____ GIVEN RECORDS
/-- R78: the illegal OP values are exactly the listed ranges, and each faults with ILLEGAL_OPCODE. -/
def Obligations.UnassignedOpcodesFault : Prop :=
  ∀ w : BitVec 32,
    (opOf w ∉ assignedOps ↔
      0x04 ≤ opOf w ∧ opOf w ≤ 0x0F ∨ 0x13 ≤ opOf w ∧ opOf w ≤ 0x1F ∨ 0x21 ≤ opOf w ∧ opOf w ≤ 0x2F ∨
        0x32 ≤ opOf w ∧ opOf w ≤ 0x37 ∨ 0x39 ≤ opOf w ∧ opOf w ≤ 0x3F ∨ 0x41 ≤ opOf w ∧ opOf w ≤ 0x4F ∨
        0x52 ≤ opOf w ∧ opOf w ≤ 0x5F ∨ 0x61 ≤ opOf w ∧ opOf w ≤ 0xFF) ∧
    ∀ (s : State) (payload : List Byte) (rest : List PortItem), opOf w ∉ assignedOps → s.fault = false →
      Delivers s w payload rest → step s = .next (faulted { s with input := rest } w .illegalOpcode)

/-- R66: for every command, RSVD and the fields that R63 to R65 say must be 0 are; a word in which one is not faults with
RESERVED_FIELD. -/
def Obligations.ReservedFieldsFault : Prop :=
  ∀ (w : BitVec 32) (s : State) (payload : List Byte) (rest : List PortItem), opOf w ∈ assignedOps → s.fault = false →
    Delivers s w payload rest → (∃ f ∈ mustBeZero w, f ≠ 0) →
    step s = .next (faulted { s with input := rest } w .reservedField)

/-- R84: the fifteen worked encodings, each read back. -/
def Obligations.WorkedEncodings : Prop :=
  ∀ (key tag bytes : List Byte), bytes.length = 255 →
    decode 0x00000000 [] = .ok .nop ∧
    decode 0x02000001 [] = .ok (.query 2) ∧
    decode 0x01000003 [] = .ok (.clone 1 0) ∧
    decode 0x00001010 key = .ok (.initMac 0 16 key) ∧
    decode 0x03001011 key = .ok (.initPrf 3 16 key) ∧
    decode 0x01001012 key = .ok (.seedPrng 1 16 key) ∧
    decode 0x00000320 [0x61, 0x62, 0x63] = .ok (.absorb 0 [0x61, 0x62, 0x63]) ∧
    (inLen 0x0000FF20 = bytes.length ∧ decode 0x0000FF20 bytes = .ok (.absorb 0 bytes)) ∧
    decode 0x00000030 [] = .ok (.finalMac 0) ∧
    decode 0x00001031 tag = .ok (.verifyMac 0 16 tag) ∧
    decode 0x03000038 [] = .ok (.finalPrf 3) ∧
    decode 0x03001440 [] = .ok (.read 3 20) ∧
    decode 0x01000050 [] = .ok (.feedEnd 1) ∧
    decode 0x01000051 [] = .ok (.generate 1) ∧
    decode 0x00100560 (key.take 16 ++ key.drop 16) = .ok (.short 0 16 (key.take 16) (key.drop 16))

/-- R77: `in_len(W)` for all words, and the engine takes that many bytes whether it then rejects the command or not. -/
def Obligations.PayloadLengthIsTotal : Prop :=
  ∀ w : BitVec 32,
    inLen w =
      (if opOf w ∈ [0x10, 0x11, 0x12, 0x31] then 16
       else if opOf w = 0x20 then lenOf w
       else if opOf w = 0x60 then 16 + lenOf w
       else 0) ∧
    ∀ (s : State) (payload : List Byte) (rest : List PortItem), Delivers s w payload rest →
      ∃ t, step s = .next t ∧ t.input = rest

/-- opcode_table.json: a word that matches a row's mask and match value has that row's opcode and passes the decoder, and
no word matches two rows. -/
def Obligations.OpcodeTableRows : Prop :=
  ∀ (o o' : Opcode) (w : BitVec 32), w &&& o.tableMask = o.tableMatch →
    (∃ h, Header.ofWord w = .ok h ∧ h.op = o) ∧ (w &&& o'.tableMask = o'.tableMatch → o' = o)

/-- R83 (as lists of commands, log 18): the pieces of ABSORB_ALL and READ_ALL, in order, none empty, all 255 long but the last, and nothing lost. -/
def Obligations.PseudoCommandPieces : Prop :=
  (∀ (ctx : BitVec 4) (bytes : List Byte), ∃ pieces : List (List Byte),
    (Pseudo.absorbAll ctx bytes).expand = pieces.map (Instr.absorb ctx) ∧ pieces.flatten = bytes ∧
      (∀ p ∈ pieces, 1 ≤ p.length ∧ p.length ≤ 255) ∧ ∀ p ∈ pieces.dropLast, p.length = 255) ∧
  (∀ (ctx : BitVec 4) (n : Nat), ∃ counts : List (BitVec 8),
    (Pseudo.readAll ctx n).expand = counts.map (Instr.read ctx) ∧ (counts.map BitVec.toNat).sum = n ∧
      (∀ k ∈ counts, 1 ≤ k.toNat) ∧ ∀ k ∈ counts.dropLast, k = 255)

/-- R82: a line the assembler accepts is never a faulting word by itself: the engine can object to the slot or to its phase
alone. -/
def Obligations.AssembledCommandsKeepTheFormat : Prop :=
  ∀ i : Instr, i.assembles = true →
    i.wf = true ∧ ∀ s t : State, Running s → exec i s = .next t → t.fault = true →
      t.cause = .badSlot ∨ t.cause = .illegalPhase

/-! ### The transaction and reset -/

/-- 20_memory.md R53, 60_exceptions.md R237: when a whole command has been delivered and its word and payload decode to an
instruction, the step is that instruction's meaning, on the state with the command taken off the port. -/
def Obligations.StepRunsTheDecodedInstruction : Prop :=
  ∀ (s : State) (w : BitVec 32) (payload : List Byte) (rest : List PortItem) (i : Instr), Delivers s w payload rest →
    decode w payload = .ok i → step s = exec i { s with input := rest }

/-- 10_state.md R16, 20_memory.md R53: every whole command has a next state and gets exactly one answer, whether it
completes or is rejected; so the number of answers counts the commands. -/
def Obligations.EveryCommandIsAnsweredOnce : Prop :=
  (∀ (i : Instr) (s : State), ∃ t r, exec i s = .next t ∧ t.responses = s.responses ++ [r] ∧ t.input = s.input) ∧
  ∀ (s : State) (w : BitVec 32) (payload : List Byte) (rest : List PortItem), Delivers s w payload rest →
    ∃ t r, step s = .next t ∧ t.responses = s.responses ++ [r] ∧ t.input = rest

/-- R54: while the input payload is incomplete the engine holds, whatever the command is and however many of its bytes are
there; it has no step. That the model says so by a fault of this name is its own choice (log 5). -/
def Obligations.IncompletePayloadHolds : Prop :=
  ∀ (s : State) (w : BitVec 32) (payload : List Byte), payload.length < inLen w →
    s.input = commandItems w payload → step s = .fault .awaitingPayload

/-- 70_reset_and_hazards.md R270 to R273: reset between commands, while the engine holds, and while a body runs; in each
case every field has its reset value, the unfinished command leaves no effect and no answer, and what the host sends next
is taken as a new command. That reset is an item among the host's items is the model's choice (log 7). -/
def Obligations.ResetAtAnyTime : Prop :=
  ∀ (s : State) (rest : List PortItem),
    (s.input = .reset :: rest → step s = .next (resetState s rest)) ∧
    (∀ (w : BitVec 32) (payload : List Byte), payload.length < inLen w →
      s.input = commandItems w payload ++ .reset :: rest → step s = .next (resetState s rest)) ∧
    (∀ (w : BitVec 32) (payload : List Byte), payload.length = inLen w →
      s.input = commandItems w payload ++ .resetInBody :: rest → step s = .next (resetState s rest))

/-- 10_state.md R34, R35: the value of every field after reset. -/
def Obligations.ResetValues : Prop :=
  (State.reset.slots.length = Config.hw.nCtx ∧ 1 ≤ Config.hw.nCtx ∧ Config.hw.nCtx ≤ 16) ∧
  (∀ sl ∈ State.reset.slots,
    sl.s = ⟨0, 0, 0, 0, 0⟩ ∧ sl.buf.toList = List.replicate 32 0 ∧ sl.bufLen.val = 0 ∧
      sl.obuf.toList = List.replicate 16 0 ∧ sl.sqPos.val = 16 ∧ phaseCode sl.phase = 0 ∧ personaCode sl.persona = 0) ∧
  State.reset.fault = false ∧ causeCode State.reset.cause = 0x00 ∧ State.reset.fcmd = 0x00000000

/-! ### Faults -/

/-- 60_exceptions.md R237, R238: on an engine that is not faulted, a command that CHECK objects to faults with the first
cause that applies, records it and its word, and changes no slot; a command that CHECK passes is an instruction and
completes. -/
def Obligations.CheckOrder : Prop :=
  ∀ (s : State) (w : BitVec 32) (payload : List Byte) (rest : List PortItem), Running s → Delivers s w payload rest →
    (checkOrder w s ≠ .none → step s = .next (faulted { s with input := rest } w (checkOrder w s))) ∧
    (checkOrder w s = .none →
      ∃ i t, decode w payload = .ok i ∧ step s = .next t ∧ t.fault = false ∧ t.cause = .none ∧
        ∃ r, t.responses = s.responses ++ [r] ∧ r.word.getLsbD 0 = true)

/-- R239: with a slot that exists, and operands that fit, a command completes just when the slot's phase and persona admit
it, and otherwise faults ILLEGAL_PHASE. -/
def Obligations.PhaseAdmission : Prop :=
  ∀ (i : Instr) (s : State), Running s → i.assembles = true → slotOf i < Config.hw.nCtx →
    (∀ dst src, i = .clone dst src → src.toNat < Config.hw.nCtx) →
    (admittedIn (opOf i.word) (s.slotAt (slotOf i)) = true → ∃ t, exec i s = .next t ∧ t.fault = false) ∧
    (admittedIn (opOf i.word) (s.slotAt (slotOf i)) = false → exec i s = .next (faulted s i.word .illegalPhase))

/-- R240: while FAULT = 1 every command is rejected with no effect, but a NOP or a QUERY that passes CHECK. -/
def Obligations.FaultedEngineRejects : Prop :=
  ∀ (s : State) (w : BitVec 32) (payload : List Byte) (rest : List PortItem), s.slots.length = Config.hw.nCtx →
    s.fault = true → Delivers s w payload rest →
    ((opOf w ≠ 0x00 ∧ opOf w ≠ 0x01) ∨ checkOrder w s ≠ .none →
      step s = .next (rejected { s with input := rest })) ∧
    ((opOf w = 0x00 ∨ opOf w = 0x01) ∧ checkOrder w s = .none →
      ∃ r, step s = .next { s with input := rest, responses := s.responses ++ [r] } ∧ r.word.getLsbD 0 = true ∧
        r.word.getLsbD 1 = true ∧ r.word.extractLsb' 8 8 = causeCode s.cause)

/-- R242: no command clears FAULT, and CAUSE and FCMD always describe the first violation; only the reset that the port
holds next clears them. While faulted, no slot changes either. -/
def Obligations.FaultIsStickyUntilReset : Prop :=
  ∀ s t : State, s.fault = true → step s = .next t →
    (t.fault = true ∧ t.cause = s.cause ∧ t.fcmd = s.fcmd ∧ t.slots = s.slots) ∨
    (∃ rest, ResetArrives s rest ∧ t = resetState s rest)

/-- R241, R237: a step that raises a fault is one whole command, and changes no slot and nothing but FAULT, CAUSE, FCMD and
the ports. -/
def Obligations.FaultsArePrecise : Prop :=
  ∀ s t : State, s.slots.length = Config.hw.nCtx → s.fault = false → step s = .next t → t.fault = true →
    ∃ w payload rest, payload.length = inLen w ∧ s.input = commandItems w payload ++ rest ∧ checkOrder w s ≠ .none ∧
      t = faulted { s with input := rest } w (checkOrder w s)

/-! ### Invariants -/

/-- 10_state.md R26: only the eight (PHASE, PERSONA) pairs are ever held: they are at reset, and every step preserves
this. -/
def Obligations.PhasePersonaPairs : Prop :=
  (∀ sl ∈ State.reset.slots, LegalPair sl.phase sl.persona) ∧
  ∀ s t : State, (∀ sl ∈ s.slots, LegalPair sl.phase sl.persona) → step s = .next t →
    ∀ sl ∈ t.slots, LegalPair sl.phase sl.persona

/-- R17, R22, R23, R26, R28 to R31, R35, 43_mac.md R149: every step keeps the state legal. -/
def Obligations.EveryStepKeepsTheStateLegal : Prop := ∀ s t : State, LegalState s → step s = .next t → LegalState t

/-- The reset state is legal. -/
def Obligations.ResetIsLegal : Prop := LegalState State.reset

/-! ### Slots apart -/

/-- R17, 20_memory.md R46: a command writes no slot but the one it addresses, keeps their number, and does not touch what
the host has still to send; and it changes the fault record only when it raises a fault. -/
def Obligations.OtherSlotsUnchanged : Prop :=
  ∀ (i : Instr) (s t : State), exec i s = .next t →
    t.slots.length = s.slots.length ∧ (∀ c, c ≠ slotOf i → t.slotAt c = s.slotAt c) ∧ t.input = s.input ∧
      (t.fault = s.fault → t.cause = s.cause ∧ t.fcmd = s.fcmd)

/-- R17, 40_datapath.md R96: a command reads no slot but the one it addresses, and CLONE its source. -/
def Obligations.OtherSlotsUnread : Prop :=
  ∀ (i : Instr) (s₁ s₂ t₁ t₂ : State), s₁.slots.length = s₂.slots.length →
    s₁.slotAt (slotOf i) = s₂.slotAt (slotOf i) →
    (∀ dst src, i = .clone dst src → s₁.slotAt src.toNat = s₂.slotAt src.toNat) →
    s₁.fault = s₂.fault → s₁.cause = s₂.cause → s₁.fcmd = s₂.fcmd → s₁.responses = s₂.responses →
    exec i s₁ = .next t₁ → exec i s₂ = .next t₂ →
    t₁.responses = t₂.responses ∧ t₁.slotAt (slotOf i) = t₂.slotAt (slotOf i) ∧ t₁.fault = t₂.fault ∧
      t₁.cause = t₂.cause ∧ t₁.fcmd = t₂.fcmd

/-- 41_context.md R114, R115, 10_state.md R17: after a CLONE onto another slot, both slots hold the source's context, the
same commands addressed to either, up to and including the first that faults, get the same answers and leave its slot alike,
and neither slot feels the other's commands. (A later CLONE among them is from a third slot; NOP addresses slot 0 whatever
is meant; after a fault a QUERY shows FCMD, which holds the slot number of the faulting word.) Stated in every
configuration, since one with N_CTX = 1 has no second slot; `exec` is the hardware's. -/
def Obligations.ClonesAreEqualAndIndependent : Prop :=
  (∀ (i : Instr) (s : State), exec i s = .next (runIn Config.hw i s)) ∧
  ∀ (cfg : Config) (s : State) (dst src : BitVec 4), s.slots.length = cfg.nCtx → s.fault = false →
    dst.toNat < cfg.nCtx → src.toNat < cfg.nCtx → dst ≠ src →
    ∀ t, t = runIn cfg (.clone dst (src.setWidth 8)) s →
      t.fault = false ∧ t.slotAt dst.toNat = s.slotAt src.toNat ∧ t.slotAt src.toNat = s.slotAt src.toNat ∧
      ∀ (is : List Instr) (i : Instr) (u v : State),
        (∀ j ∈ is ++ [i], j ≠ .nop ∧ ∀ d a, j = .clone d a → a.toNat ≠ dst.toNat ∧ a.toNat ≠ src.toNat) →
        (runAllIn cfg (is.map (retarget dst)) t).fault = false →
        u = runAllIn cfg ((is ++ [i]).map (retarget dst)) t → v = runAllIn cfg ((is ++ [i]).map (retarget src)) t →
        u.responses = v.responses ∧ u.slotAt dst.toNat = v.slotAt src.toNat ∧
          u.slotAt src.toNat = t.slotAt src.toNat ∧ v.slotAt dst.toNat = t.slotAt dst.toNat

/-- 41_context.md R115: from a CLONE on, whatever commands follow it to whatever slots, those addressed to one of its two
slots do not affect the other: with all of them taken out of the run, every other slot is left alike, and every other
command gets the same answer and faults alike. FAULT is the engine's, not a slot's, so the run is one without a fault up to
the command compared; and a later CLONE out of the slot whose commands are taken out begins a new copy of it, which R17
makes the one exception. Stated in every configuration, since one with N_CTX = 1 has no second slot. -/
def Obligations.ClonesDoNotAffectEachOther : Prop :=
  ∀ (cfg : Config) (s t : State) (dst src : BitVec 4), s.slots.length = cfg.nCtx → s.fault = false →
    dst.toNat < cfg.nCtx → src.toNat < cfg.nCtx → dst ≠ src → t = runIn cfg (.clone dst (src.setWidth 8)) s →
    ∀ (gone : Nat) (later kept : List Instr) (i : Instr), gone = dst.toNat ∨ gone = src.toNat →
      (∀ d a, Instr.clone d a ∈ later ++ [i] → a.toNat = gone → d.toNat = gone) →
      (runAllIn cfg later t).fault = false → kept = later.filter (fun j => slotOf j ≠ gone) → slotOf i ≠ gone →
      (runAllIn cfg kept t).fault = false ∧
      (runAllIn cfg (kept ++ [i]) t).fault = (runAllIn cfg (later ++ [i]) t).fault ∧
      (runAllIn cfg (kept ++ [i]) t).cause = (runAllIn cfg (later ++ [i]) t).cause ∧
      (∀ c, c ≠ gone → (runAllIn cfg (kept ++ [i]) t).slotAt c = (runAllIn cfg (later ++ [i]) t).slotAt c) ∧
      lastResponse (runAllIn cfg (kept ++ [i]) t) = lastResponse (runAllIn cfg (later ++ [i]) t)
________
Using the listing above, gather each line that holds the string "faulting" and copy it.

/-- R82: a line the assembler accepts is never a faulting word by itself: the engine can object to the slot or to its phase
is meant; after a fault a QUERY shows FCMD, which holds the slot number of the faulting word.) Stated in every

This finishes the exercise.